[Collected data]

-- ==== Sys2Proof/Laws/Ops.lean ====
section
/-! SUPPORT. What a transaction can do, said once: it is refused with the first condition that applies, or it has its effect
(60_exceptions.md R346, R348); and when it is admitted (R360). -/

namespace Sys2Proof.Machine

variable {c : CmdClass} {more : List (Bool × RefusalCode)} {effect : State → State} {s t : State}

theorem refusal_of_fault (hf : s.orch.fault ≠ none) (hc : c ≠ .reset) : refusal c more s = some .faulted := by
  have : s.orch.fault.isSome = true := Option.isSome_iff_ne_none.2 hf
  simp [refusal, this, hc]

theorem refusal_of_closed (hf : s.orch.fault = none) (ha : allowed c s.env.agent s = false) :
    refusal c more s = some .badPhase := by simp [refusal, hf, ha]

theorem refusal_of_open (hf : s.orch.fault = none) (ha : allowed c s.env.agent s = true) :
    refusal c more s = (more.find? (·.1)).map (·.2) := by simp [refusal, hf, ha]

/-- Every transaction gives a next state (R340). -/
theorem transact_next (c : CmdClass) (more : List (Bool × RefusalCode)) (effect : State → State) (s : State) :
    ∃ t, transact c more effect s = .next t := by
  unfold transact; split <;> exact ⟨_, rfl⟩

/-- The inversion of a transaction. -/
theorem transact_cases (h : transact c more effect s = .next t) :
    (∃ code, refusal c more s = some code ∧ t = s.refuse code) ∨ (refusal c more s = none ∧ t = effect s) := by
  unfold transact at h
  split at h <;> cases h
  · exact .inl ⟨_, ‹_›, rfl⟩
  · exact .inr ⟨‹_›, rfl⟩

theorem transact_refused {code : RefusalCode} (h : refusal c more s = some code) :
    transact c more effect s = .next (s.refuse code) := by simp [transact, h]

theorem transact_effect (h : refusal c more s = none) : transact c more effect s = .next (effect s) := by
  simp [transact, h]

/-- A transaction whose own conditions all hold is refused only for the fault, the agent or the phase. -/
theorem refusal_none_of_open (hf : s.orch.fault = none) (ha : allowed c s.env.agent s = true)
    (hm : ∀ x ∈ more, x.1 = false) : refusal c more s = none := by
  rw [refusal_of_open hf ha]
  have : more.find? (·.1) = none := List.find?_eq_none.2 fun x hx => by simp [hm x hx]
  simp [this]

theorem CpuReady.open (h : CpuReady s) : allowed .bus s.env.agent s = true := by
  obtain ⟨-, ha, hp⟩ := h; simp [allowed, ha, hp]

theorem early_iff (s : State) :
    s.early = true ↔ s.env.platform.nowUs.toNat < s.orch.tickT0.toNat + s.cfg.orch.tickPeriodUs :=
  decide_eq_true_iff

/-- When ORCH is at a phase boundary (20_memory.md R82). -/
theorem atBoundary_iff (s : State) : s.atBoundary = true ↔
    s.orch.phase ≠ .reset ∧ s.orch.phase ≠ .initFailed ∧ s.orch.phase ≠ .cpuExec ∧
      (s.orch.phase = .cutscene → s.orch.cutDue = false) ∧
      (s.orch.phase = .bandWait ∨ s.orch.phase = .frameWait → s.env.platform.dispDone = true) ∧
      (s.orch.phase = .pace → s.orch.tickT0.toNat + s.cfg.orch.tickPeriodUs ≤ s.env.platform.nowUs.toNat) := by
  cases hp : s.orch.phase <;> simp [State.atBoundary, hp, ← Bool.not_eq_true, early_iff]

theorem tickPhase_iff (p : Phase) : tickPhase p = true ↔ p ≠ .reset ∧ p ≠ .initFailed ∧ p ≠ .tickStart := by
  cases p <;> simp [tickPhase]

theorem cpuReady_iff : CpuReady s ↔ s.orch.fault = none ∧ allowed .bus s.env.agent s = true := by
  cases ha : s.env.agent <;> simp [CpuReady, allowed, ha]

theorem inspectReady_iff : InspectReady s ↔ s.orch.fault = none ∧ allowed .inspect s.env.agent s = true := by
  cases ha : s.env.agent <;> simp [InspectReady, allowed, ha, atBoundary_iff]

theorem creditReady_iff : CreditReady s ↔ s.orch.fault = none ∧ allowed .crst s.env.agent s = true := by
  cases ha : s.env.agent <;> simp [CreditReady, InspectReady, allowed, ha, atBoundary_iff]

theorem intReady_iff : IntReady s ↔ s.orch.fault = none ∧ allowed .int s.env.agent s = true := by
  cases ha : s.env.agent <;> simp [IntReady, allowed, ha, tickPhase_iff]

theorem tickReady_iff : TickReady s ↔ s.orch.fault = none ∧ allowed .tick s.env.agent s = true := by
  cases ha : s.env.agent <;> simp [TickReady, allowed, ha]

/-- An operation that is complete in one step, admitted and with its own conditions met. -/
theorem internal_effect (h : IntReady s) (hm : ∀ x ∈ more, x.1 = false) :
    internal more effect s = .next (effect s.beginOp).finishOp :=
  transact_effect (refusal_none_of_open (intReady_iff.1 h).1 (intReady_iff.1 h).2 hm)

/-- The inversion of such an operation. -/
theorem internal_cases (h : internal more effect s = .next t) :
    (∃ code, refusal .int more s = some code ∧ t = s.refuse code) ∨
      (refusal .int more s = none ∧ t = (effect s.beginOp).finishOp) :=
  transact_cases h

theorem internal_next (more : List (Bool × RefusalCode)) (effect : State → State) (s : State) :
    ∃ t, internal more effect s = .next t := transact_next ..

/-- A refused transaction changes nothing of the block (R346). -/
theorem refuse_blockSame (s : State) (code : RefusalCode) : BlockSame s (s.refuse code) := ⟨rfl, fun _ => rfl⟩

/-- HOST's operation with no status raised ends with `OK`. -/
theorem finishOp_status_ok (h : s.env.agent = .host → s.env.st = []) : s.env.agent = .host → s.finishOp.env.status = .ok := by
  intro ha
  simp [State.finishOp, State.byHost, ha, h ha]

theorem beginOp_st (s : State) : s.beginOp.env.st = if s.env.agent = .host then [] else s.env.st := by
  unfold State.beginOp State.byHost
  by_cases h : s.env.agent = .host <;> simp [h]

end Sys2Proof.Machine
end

• Work instructions
Copy whichever lines of the records above contain the word "tickPeriodUs".

• Answer box
    s.early = true ↔ s.env.platform.nowUs.toNat < s.orch.tickT0.toNat + s.cfg.orch.tickPeriodUs :=
      (s.orch.phase = .pace → s.orch.tickT0.toNat + s.cfg.orch.tickPeriodUs ≤ s.env.platform.nowUs.toNat) := by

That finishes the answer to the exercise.